"If I had 6 minutes left to live, I wouldn't brood.
I'd type a little faster." ~ Isaac Asimov
I have been asked many times why is it that I can always put the words into a certain feeling, action, or thought... and how is it that I'm usually able to place a picture of a place or an event into the mind of someone else through my writings.
Honestly - I really don't know.
I always write what I feel, what I'm going through, and how I see a certain situation. Writing for me has always been my opiate, perhaps it's like a drug that I'm addicted to, an escape of sorts from the ordinary humdrum of life.
Even when I'm doing a multitude of things, I find myself constantly thinking - it can be said that I have an overactive imagination, which is not entirely a positive thing... especially since being overly imaginative can cause one to visualize things that may not even be there. On the other hand, it allows me to explore all possibilities in relation to a subject at hand, and in many cases, this mental preparation has helped me in countless of ways.
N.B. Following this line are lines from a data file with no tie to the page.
-- ==== Sys2Proof/Laws/Bytes.lean ====
section
/-!
SUPPORT. Laws of byte strings and of the numbers and fields that they hold.
-/

namespace Sys2Proof.Machine

@[simp] theorem length_leBytes (n x : Nat) : (leBytes n x).length = n := by
  induction n generalizing x with
  | zero => rfl
  | succ n ih => simp [leBytes, ih]

theorem leNat_lt (bs : Bytes) : leNat bs < 256 ^ bs.length := by
  induction bs with
  | nil => simp [leNat]
  | cons b bs ih =>
    have := b.isLt
    simp only [leNat, List.length_cons, pow_succ]
    omega

theorem leNat_leBytes (n x : Nat) : leNat (leBytes n x) = x % 256 ^ n := by
  induction n generalizing x with
  | zero => simp [leBytes, leNat, Nat.mod_one]
  | succ n ih =>
    rw [leBytes, leNat, ih, pow_succ, BitVec.toNat_ofNat, Nat.mul_comm (256 ^ n) 256, Nat.mod_mul]

theorem leBytes_leNat (bs : Bytes) : leBytes bs.length (leNat bs) = bs := by
  induction bs with
  | nil => rfl
  | cons b bs ih =>
    have hb := b.isLt
    have h1 : BitVec.ofNat 8 (b.toNat + 256 * leNat bs) = b := by
      apply BitVec.eq_of_toNat_eq
      simp only [BitVec.toNat_ofNat]
      omega
    have h2 : (b.toNat + 256 * leNat bs) / 256 = leNat bs := by omega
    simp only [List.length_cons, leBytes, leNat]
    rw [h1, h2, ih]

theorem leNat_append (a b : Bytes) : leNat (a ++ b) = leNat a + 256 ^ a.length * leNat b := by
  induction a with
  | nil => simp [leNat]
  | cons x xs ih =>
    simp only [List.cons_append, leNat, ih, List.length_cons, pow_succ]
    ring

/-- A field that lies in the first part of a byte string is the field of that part. -/
theorem recField_append (a b : Bytes) (lo n : Nat) (h : lo + n ≤ 8 * a.length) : recField (a ++ b) lo n = recField a lo n := by
  obtain ⟨k, hk⟩ := Nat.exists_eq_add_of_le h
  have h256 : (256 : Nat) ^ a.length = 2 ^ lo * (2 ^ n * 2 ^ k) := by
    rw [← pow_add, ← pow_add, ← Nat.add_assoc, ← hk, show (256 : Nat) = 2 ^ 8 by norm_num, ← pow_mul]
  unfold recField
  rw [leNat_append, h256, Nat.mul_assoc, Nat.add_mul_div_left _ _ (by positivity : 0 < 2 ^ lo), Nat.mul_assoc, Nat.add_mul_mod_self_left]

/-- A field is below its width. -/
theorem recField_lt (bs : Bytes) (lo n : Nat) : recField bs lo n < 2 ^ n := Nat.mod_lt _ (by positivity)

end Sys2Proof.Machine
end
Sometimes it's easier for me to deal with things when I'm able to churn out all these cause(s) and effect(s) and list them as a mental note to myself - it helps me assess the situation a lot more than if I were to simply keep all my thoughts and feelings bottled up inside. Many times, writing about how I feel, my worries, my elation and things that bewilder me puts these thoughts into motion. It gives me a somewhat clearer view of things, and more often than not - I would then be able to decide on my course of action thereafter.
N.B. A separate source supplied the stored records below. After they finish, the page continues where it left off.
theorem witness_RequestsAreAnswered_rest :
    let x := { sess roleH (.pf 0) none with notify := true }
    let f := ask 1 (.pf 0) 0x2000 0x73 []
    (holding lit x).authentic (tagged x (moduleFrame (.pf 0) 0x13 1 4 0 0 0 0 false 0 0 [])) = some x ∧ (holding lit x).session x.sid = some x
    ∧ (holding lit x).start.stage = 5 ∧ (holding lit x).hears (.pf 0) = true
    ∧ boxOf (.pf 0) = some 0 ∧ lit.hasPhysical 0 = true ∧ live.hasPhysical 0 = false ∧ boxOf (.vf 0) = some 2
    ∧ ((ken 1).setObj 0x2000 4 [0]).takes 0 ⟨0, false⟩ = true ∧ (ken 1).takes 0 ⟨1, false⟩ = false ∧ (ken 1).serves 0 = true ∧ (ken 1).serves 1 = false
    ∧ (live.mailboxes[(0 : Fin 18)].done = true ∧ f.path = .pf 0 ∧ f.kind = 0x10 ∧ f.op = 1
      ∧ (64 : BitVec 32).toNat % 8192 = 64 + f.data.length + f.extra.length)
    ∧ ({ live with mailboxes := live.mailboxes.set 0 ⟨false, false, 0, none⟩ } : State).mailboxes[(0 : Fin 18)].done = false :=
  ⟨tagged_authentic (by decide +kernel), by decide +kernel⟩

/-! Staging -/

/-- The fabric manager's session with a staging session. -/
def fm (g : Option Staging) : Session := sess roleFm net g

/-- BAR_MARGIN of partition 0, and PART_COLS without bytes. -/
def margin : StagedObj := ⟨0x2000, 0x75, [0, 16, 0, 0]⟩
def short : StagedObj := ⟨0x2000, 1, []⟩

/-- A write of the fabric manager. -/
def wr (index : BitVec 16) (sub : BitVec 8) (data : Bytes) : Frame := ask 2 net index sub data

/-- A checked staging session of one object. -/
def checked : Staging := { Staging.opened with state := 2, objs := [margin], reserved := true }

theorem witness_StagingSessionsCommit_open :
    (holding hub (fm none)).written (tagged (fm none) (wr 0x1100 1 [1])) (fm none) 0x1100 1 ∧ (fm none).staging = none
    ∧ leNat (tagged (fm none) (wr 0x1100 1 [1])).data = 1
    ∧ (((holding hub (fm none)).noted (tagged (fm none) (wr 0x1100 1 [1])) (fm none)).sessions.filter fun y => y.staging.isSome).length < 16 :=
  ⟨tagged_written (by decide +kernel), by decide +kernel⟩

theorem witness_StagingSessionsCommit_check :
    let x := fm (some { Staging.opened with objs := [margin] })
    let f := tagged x (wr 0x1100 2 [1])
    (holding hub x).written f x 0x1100 2 ∧ leNat f.data = 1 ∧ ((holding hub x).noted f x).checkSet [margin] none roleFm = none
    ∧ (((holding hub x).noted f x).checkSet [short] none roleFm).isSome = true :=
  ⟨tagged_written (by decide +kernel), by decide +kernel⟩

theorem witness_StagingSessionsCommit_commit :
    let x := fm (some checked)
    let f := tagged x (wr 0x1100 3 [9, 0, 0, 0, 0, 0, 0, 0])
    let off := hub.modPart 0 fun y => { y with jobState := 0, running := false }
    (∀ s ∈ [hub, off], (holding s x).written f x 0x1100 3 ∧ ((holding s x).noted f x).checkSet checked.objs none roleFm = none
      ∧ ((holding s x).noted f x).conflict x.sid checked = false)
    ∧ (((holding off x).noted f x).running checked.objs = [] ∧ ((holding off x).noted f x).clockOf checked = none)
    ∧ (((holding hub x).noted f x).running checked.objs = [0] ∧ ((holding hub x).noted f x).clockOf checked = some 0
      ∧ BitVec.ofNat 64 (leNat f.data) ≠ BitVec.allOnes 64 ∧ ((holding hub x).noted f x).hasBegun 0 9 = false
      ∧ ((holding hub x).noted f x).hasBegun 0 0 = true) := by
  refine ⟨?_, by decide +kernel, by decide +kernel⟩
  intro s hs
  rcases List.mem_cons.mp hs with rfl | hs
  · exact ⟨tagged_written (by decide +kernel), by decide +kernel⟩
  · rw [List.mem_singleton.mp hs]
    exact ⟨tagged_written (by decide +kernel), by decide +kernel⟩

theorem witness_AbortsWithdrawPendingCommits :
    let g (step : BitVec 64) : Staging := { checked with state := 3, step := step, on := some 0 }
    let x (step : BitVec 64) := fm (some (g step))
    let f (step : BitVec 64) := tagged (x step) (wr 0x1100 5 [1])
    ((holding hub (x 9)).written (f 9) (x 9) 0x1100 5 ∧ leNat (f 9).data = 1 ∧ ((holding hub (x 9)).noted (f 9) (x 9)).hasBegun 0 9 = false)
    ∧ ((holding hub (x 0)).written (f 0) (x 0) 0x1100 5 ∧ ((holding hub (x 0)).noted (f 0) (x 0)).hasBegun 0 0 = true) :=
  ⟨⟨tagged_written (by decide +kernel), by decide +kernel⟩, ⟨tagged_written (by decide +kernel), by decide +kernel⟩⟩

/-! Orders -/

/-- The host's session, whose handles name host memory. -/
def host : Session := sess roleH (.pf 0) none

def hw (index : BitVec 16) (sub : BitVec 8) (data : Bytes) : Frame := ask 2 (.pf 0) index sub data

theorem witness_OrdersTakeEffect_begin :
    let s := holding (lighted (mapped ((pack 0).modPart 0 fun x => { x with images := [⟨7, Kennel.cold, 0, [], 0, 0, []⟩], stepCommitted := 7 }))) host
    ((s.written (tagged host (hw 0x2000 0x34 (leBytes 32 (4096 * 2 ^ 64)))) host 0x2000 0x34 ∧ (s.part 0).load = none ∧ (s.part 0).oldPlan = none
      ∧ (s.part 0).partState = 1)
    ∧ (let v := leBytes 16 (0 + 4096 * 2 ^ 64)
      (s.written (tagged host (hw 0x2000 0x53 v)) host 0x2000 0x53 ∧ recField v 0 1 = 0 ∧ recField v 1 31 = 0 ∧ recField v 64 64 ≠ 0
        ∧ recField v 64 64 ≤ (s.region 0 (rgModel 0)).size ∧ 2097152 * recField v 32 32 + recField v 64 64 ≤ (s.region 0 rgLibrary).size
        ∧ s.slotBusy 0 0 = false ∧ s.libraryBusy 0 0 4096 = false ∧ (s.part 0).stepping = true))
    ∧ (s.faults.muzzle = false ∧ s.written (tagged host (hw 0x2000 0x55 (leBytes 32 (2 ^ 64 * 3)))) host 0x2000 0x55 ∧ (∃ b, boxOf (tagged host (hw 0x2000 0x55 (leBytes 32 (2 ^ 64 * 3)))).path = some b)
      ∧ (∃ d, s.ingestEntry 0 = some d ∧ d.fetch = true)
      ∧ ([1, 2, 3] : Bytes).length = recField (leBytes 32 (2 ^ 64 * 3)) 64 64)
    ∧ (let v := leBytes 32 (2 ^ 64 * 1048576 + 2 ^ 128 * 7)
      s.written (tagged host (hw 0x2000 0x7A v)) host 0x2000 0x7A
        ∧ (s.part 0).images.find? (fun i => i.step == BitVec.ofNat 64 (recField v 128 64)) = some ⟨7, Kennel.cold, 0, [], 0, 0, []⟩
        ∧ (s.captureOf 0 ⟨7, Kennel.cold, 0, [], 0, 0, []⟩).length ≤ recField v 64 64
        ∧ (BitVec.ofNat 64 (recField v 128 64) + 1 - (s.part 0).stepCommitted).toNat ≤ 2)) := by
  refine ⟨⟨tagged_written (by decide +kernel), by decide +kernel⟩, ⟨tagged_written (by decide +kernel), by decide +kernel⟩,
    ⟨by decide +kernel, tagged_written (by decide +kernel), ⟨0, by decide +kernel⟩, ⟨⟨0, 0, 0, true, 0, 0⟩, by decide +kernel⟩, by decide +kernel⟩,
    ⟨tagged_written (by decide +kernel), by decide +kernel⟩⟩

theorem witness_OrdersTakeEffect_rest :
    let x := fm none
    let s := holding far x
    (s.written (tagged x (wr 0x8000 0x21 (leBytes 8 7))) x 0x8000 0x21 ∧ recField (leBytes 8 7) 48 16 = 0 ∧ recField (leBytes 8 7) 46 2 ≤ 1)
    ∧ (s.written (tagged x (wr 0x8000 0x22 [1])) x 0x8000 0x22 ∧ ∀ p : PartIx, (s.part p).busy = false)
    ∧ (let v := List.replicate 32 9 ++ [0x10] ++ List.replicate 15 0
      s.written (tagged x (wr 0x7000 0x30 v)) x 0x7000 0x30 ∧ x.role ≠ roleT ∧ recField v 261 123 = 0 ∧ recField v 256 8 / 16 % 2 = 1
        ∧ recField v 256 8 % 16 < s.partNo.partitions)
    ∧ ((hub.modPart 0 fun y => { y with load := some ⟨0, 3⟩ }).part 0).load = some ⟨0, 3⟩ ∧ ({ hub with selfVerdict := 1 } : State).selfVerdict = 1 := by
  refine ⟨⟨tagged_written (by decide +kernel), by decide +kernel⟩, ⟨tagged_written (by decide +kernel), by decide +kernel⟩,
    ⟨tagged_written (by decide +kernel), by decide +kernel⟩, by decide +kernel, rfl⟩

/-- A capture whose step used key 0 twice, with two digests, of which one at most can be right. -/
def captured : Bytes :=
  List.replicate 74 0 ++ [2, 0] ++ ([1] ++ List.replicate 17 0) ++ ([1] ++ List.replicate 17 0) ++ List.replicate 32 0 ++ List.replicate 32 1 ++ [0, 0]

theorem witness_OrdersTakeEffect_loads :
    let s := live.modPart 0 fun y => { y with load := some ⟨0, 3⟩ }
    let t := s.setObj 0x2000 0x7B [0, 0, 0, 0]
    ((s.part 0).load = some ⟨0, 3⟩ ∧ ([1, 2, 3] : Bytes).length = (3 : BitVec 64).toNat ∧ s.faults.muzzle = false ∧ s.auditRefused 0 none = false)
    ∧ (t.part 0).load = some ⟨0, 3⟩ ∧ t.auditRefused 0 (some captured) = true := by
  refine ⟨by decide +kernel, by decide +kernel, ?_⟩
  have h : captureSeeds captured = [(0, List.replicate 32 0), (0, List.replicate 32 1)] := by decide +kernel
  have h1 : ∀ d : Bytes, (d != List.replicate 32 0) = true ∨ (d != List.replicate 32 1) = true := by
    intro d
    by_cases hd : d = List.replicate 32 0
    · right
      rw [hd]
      decide
    · left
      simpa using hd
  unfold State.auditRefused
  simp only [h, List.any_cons, List.any_nil, Bool.or_false]
  rw [Bool.and_eq_true, Bool.or_eq_true]
  exact ⟨by decide +kernel, h1 _⟩

/-! Faults -/

theorem witness_FaultsLatchAndEscalate :
    (hub.pins.pwrGood = true ∧ hub.collects = true ∧ ({ hub with pins := { hub.pins with pwrGood := false } } : State).collects = false
      ∧ hub.partNo.fswBit 48 = true ∧ PartNo.s096.fswBit 40 = false
      ∧ (hub.faults.firstError.getLsbD 0 = false ∧ hub.faults.fsw.getLsbD 0 = false ∧ hub.ownsCol 0 0 = true ∧ (hub.part 0).running = true))
    ∧ (let at_ (l : BitVec 2) : State := { hub with faults := { Faults.cold with
          fsw := 1, timer := Faults.cold.timer.set 0 (some 100), level := Faults.cold.level.set 0 l, scope := Faults.cold.scope.set 0 1 } };
      ∀ l ∈ [(0 : BitVec 2), 1, 2], (at_ l).faults.timer[(0 : Fin 50)] = some 100 ∧ (at_ l).faults.level[(0 : Fin 50)].toNat < (at_ l).escMax 0
        ∧ 0 ∈ (at_ l).fenceScope 0 ∧ ((at_ l).part 0).partState = 1) := by decide +kernel

/-- A latched bit 3 whose cause is over, or stands, and the device Muzzle at a level. -/
def faulty (persist : BitVec 64) (level : BitVec 2) (muzzle : Bool) : State :=
  { hub with faults := { Faults.cold with
      fsw := BitVec.twoPow 64 3 ||| (if muzzle then BitVec.twoPow 64 63 else 0), persist := persist, muzzle := muzzle,
      level := Faults.cold.level.set 3 level, timer := Faults.cold.timer.set 3 (some 100), firstError := 1 } }

theorem witness_FaultsAreCleared :
    let x := fm none
    let s := holding (faulty 0 1 false) x
    let m := holding (faulty 0 1 true) x
    let f (sub : BitVec 8) (v : Nat) := tagged x (wr 0x6001 sub (leBytes 8 v))
    let t := sess roleT (.vf 0) none
    let lone := (lighted hub).setObj 0x2000 4 [0]
    let g (sub : BitVec 8) (v : Nat) := tagged t (ask 2 (.vf 0) 0x6001 sub (leBytes 8 v))
    (s.written (f 2 8) x 0x6001 2 ∧ (8 : BitVec 64) &&& ~~~(s.noted (f 2 8) x).clearScope x = 0)
    ∧ ((holding lone t).written (g 2 8) t 0x6001 2 ∧ (8 : BitVec 64) &&& ~~~((holding lone t).noted (g 2 8) t).clearScope t ≠ 0
      ∧ (holding lone t).written (g 1 8) t 0x6001 1)
    ∧ (s.written (f 1 8) x 0x6001 1 ∧ (8 : BitVec 64).extractLsb' 50 13 = 0 ∧ (s.noted (f 1 8) x).causeOf 3 = false
      ∧ ((holding (faulty 8 1 false) x).noted (f 1 8) x).causeOf 3 = true)
    ∧ (m.written (f 1 (2 ^ 63)) x 0x6001 1 ∧ x.role ≠ roleT ∧ BitVec.ofNat 64 (leNat (f 1 (2 ^ 63)).data) = BitVec.twoPow 64 63
      ∧ ∀ b : Fin 50, (m.noted (f 1 (2 ^ 63)) x).faults.fsw.getLsbD b.val = true → (m.noted (f 1 (2 ^ 63)) x).faults.level[b].toNat < 2) := by
  refine ⟨⟨tagged_written (by decide +kernel), by decide +kernel⟩, ⟨tagged_written (by decide +kernel), by decide +kernel, tagged_written (by decide +kernel)⟩,
    ⟨tagged_written (by decide +kernel), by decide +kernel⟩, ⟨tagged_written (by decide +kernel), by decide +kernel⟩⟩

theorem witness_FaultsAreCleared_unfence :
    let x := fm none
    let f := tagged x (wr 0x6011 3 [0])
    let s := holding (hub.modPart 0 fun y => { y with partState := 3, fenced := true }) x
    (s.written f x 0x6011 3 ∧ leNat f.data = (0 : PartIx).val ∧ ((s.noted f x).part 0).partState = 3 ∧ (s.noted f x).fenceFree 0 = true)
    ∧ ((holding hub x).written f x 0x6011 3 ∧ (((holding hub x).noted f x).part 0).partState ≠ 3) :=
  ⟨⟨tagged_written (by decide +kernel), by decide +kernel⟩, ⟨tagged_written (by decide +kernel), by decide +kernel⟩⟩

/-! Firmware -/

/-- A module with a crate in a state. -/
def crated (state : BitVec 4) : State := { lighted far with fw := { Firmware.factory with crate := ⟨state, 0, 0, 0, [1], 1, none⟩ } }

theorem witness_FirmwareIsServed_crate :
    let x := fm none
    let o (role : BitVec 4) := sess role (.pf 0) none
    let s (state : BitVec 4) := holding (crated state) x
    let f (sub : BitVec 8) (v : Bytes) := tagged x (wr 0x7000 sub v)
    ((holding (crated 0) (o roleH)).written (tagged (o roleH) (hw 0x7000 4 (leBytes 32 (2 ^ 64 * 2)))) (o roleH) 0x7000 4
      ∧ (∃ m, boxOf (tagged (o roleH) (hw 0x7000 4 (leBytes 32 (2 ^ 64 * 2)))).path = some m)
      ∧ ([1, 2] : Bytes).length = recField (tagged (o roleH) (hw 0x7000 4 (leBytes 32 (2 ^ 64 * 2)))).data 64 64)
    ∧ (s 0).written (f 5 [1, 2]) x 0x7000 5
    ∧ ((s 2).written (f 6 [1]) x 0x7000 6 ∧ ((s 2).noted (f 6 [1]) x).fw.crate.state = 2 ∧ (((s 2).noted (f 6 [1]) x).checkImage [1]).result ≠ 3)
    ∧ ((s 3).written (f 7 [1]) x 0x7000 7 ∧ ((s 3).noted (f 7 [1]) x).fw.crate.state = 3)
    ∧ ((s 4).written (f 7 [0]) x 0x7000 7 ∧ ((s 4).noted (f 7 [0]) x).fw.crate.state = 4) := by
  refine ⟨⟨tagged_written (by decide +kernel), ⟨0, by decide +kernel⟩, by decide +kernel⟩, tagged_written (by decide +kernel),
    ⟨tagged_written (by decide +kernel), by decide +kernel⟩, ⟨tagged_written (by decide +kernel), by decide +kernel⟩,
    ⟨tagged_written (by decide +kernel), by decide +kernel⟩⟩

theorem witness_FirmwareIsServed_raise :
    let x := fm none
    let i : Image := { factoryImage 0 with svn := 5 }
    let fused (n : BitVec 6) : State := { far with fw := { Firmware.factory with
      banks := Firmware.factory.banks.set 0 ⟨some i, none, factorySelector 0, factorySelector 0⟩, svnFused := Firmware.factory.svnFused.set 0 n } }
    let f := tagged x (wr 0x7000 0x11 [1])
    (∀ n ∈ [(4 : BitVec 6), 5], (holding (fused n) x).written f x 0x7000 0x11 ∧ leNat f.data = (0 : Fin 6).val + 1
      ∧ ((holding (fused n) x).noted f x).activeImage 1 = some i)
    ∧ ((holding (fused 4) x).noted f x).fw.svnFused[(0 : Fin 6)] < i.svn ∧ i.svn ≤ ((holding (fused 5) x).noted f x).fw.svnFused[(0 : Fin 6)] := by
  refine ⟨?_, by decide +kernel, by decide +kernel⟩
  intro n hn
  rcases List.mem_cons.mp hn with rfl | hn
  · exact ⟨tagged_written (by decide +kernel), by decide +kernel, rfl⟩
  · rw [List.mem_singleton.mp hn]
    exact ⟨tagged_written (by decide +kernel), by decide +kernel, rfl⟩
It's my way of dealing with things, it has a calming effect when I'm down and troubled, and it's what I usually turn to when I need to describe an otherwise intangible emotion. Sometimes it makes reality more bearable.
I want my fingers to speak in cipher and symbol, in character and punctuation – I want them to speed across an empty slate, filling it with idea and passion. I want others to read it, and I want them – for a brief fleeting moment... understand the world through my eyes, to see what I see, to feel what I feel. I try to capture those lost moments of time like insects in amber, and I hold them up to the brightness and I make available that spark of mankind that is so transient in our busy lives. I write because I am happy and joyful, tired and sad, and frightened and terrible and thirsty. I write because we are all those things, all of us in our own ways.
If anyone can identify with what I write - it's usually because they have experienced the whole gamut of emotions that I have placed into words. I write about life, about how we sometimes fall along the way, and I marvel at how we can pick ourselves up with renewed vigour every time we think we aren't able to.